**** Source material ****
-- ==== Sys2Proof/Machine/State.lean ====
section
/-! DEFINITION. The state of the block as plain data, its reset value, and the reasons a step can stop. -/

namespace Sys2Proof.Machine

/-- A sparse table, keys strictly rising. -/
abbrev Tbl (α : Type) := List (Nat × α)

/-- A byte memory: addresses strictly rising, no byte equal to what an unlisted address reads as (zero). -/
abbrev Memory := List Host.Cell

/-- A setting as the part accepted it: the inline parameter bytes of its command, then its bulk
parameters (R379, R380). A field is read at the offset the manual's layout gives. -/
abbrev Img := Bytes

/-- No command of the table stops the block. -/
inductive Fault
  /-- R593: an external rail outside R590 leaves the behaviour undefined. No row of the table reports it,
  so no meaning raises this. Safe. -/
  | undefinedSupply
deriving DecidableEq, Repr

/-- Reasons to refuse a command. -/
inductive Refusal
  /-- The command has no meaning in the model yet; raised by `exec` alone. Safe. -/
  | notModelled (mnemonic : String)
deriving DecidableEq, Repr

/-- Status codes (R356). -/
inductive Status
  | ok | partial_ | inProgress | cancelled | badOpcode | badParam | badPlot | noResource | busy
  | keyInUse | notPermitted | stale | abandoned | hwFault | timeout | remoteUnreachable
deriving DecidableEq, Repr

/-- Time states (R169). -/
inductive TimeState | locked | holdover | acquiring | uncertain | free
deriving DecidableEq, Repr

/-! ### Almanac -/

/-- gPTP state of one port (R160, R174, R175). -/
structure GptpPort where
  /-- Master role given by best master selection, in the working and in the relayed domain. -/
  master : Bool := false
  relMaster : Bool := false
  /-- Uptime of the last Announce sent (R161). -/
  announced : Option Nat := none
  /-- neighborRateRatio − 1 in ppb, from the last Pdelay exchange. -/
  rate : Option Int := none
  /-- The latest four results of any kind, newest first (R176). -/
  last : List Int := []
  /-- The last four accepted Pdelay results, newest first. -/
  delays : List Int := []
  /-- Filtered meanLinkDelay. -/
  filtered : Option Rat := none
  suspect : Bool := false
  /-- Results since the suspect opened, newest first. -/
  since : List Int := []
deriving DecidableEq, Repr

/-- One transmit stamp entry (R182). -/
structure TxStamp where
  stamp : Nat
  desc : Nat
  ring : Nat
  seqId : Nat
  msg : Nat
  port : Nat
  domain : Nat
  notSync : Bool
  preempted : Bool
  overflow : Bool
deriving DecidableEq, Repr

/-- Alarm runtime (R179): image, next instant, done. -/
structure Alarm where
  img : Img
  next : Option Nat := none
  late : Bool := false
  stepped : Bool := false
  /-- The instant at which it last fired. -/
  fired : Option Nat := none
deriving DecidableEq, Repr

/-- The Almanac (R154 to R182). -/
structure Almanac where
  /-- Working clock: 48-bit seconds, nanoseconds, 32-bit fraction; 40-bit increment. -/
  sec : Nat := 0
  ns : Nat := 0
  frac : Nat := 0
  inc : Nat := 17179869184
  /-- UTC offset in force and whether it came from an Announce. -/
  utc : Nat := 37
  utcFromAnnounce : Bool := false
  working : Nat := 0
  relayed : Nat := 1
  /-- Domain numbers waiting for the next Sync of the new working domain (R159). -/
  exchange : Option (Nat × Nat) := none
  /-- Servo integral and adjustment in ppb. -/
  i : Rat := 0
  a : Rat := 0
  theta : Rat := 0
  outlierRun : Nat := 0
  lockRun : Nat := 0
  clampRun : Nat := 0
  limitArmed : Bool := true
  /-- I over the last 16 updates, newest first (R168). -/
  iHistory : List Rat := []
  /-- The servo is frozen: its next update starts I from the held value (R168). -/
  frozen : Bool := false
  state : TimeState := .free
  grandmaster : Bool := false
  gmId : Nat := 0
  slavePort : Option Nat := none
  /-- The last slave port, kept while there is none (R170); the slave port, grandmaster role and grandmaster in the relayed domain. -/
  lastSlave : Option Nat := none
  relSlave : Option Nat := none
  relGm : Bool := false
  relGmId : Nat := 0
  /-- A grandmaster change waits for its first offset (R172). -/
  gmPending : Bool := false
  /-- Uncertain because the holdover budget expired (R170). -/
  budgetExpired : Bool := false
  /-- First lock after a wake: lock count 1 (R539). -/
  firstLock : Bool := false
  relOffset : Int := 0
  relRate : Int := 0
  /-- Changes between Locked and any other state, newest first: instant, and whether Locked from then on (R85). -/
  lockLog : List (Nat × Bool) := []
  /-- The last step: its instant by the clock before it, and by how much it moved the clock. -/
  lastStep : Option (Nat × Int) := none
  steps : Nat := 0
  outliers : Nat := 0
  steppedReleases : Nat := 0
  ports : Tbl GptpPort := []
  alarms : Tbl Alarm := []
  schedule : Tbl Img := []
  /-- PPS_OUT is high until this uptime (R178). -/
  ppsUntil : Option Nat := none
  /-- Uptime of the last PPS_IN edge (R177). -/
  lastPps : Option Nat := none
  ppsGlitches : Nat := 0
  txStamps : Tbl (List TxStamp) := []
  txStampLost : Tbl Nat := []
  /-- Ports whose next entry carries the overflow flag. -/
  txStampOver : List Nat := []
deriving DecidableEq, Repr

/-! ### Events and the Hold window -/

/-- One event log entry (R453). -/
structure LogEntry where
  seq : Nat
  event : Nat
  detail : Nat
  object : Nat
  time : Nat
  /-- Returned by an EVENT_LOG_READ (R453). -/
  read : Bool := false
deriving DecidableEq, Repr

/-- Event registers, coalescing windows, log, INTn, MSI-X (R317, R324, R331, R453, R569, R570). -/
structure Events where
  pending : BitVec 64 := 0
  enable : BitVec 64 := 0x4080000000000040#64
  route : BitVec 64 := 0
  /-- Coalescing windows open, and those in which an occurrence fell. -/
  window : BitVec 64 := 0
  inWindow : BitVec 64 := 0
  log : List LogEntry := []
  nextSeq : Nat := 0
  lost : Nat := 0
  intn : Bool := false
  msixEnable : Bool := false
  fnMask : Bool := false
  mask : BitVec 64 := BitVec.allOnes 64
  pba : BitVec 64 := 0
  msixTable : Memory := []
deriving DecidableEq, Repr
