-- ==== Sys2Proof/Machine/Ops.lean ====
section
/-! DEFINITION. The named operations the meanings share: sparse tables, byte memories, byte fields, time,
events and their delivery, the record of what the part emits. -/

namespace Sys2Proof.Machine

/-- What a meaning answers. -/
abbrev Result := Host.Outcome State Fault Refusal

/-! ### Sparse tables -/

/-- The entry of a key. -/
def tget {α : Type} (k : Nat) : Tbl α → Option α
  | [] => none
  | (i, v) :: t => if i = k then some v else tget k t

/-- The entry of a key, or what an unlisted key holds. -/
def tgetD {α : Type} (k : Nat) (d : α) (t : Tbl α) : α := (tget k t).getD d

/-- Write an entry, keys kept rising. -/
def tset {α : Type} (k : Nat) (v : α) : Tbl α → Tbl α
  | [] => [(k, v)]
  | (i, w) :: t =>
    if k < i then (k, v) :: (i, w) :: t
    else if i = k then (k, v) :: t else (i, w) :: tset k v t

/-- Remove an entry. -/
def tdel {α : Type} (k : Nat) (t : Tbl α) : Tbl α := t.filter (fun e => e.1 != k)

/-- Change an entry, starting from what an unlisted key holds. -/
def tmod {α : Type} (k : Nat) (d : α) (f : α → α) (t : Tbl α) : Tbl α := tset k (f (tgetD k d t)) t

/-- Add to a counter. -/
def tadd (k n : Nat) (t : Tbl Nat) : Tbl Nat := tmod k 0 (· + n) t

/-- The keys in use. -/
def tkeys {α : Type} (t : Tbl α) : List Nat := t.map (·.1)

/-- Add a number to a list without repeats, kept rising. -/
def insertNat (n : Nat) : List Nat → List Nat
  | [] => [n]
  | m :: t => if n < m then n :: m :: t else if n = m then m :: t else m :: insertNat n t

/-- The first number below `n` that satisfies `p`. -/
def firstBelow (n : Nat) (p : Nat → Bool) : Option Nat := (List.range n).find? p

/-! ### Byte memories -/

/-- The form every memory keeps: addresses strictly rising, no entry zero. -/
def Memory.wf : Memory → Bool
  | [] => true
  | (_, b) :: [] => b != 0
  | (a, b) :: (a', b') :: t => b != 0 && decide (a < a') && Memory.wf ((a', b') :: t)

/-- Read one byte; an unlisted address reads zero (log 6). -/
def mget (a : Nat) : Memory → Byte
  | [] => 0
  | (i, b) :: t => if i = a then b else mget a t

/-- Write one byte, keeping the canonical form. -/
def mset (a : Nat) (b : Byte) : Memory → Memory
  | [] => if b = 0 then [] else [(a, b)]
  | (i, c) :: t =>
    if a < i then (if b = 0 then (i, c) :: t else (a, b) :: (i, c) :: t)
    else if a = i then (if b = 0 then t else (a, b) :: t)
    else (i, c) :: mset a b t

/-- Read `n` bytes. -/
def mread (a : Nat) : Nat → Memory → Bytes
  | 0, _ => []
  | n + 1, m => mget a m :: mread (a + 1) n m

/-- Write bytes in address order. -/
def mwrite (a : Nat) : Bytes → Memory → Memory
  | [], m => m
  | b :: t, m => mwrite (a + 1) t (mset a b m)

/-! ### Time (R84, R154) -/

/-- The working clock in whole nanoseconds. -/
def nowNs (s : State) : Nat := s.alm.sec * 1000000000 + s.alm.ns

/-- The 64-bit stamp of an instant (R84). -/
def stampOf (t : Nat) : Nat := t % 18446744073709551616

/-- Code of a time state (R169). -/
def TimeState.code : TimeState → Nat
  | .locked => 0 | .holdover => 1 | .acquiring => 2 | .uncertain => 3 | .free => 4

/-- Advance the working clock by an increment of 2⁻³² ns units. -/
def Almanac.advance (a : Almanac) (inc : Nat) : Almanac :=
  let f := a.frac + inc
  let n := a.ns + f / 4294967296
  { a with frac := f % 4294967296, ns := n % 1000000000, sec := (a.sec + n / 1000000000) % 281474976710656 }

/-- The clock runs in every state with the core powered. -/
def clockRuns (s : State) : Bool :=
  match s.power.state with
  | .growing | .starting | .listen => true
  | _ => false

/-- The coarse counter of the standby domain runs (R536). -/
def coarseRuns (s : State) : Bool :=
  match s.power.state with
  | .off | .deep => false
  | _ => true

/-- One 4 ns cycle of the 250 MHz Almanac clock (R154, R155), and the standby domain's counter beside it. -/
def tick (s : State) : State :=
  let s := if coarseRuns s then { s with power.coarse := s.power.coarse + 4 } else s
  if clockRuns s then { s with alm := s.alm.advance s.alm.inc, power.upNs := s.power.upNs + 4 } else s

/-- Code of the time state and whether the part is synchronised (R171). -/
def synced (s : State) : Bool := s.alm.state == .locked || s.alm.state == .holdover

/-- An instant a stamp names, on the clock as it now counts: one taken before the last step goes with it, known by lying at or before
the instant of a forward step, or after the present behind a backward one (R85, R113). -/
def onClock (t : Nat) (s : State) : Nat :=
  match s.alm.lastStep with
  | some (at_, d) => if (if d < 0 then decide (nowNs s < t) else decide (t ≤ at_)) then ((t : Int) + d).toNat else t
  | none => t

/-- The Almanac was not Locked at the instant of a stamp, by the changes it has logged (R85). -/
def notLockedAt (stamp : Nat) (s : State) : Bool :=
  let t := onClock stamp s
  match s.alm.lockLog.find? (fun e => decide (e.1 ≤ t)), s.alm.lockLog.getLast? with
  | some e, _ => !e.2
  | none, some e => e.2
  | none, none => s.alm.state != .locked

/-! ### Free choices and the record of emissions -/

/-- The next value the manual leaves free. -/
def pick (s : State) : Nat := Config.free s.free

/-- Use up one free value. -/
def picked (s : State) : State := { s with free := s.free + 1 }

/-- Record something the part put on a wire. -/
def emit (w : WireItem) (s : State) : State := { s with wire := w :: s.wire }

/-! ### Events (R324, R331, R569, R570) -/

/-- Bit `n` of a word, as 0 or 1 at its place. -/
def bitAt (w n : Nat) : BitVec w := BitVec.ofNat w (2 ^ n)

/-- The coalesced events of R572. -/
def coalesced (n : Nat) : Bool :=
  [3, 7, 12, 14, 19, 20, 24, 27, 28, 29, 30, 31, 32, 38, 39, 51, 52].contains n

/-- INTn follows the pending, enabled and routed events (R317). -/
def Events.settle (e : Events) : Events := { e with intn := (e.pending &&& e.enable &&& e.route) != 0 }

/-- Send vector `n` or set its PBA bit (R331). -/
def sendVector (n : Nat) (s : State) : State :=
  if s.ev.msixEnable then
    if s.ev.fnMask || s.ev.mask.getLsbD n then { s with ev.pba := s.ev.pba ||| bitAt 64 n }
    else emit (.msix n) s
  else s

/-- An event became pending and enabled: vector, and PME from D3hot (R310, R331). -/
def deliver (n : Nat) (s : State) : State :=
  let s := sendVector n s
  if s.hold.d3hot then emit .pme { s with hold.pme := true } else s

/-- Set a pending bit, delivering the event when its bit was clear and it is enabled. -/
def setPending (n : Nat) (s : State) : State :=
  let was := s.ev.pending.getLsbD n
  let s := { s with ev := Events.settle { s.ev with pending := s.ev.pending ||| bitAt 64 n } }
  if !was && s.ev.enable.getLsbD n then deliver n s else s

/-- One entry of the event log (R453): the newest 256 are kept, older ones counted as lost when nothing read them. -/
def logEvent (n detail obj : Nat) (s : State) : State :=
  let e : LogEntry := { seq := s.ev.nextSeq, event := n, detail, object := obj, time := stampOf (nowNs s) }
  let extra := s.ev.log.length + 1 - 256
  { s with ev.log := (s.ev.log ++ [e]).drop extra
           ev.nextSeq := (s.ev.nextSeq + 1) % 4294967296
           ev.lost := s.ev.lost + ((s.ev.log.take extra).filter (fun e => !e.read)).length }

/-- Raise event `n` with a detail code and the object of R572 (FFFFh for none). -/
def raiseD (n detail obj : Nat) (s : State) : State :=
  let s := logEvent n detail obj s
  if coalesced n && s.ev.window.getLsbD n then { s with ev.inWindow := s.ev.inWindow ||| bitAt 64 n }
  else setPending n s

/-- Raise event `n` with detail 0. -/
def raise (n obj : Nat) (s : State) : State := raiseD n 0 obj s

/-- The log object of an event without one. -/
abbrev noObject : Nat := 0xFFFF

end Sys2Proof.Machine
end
****
◆ **Required work**
Copy out, from the listing above, every line that contains the word "abbrev".

◆ **Solution**
abbrev Tbl (α : Type) := List (Nat × α)
abbrev Memory := List Host.Cell
abbrev Img := Bytes
abbrev Result := Host.Outcome State Fault Refusal
abbrev noObject : Nat := 0xFFFF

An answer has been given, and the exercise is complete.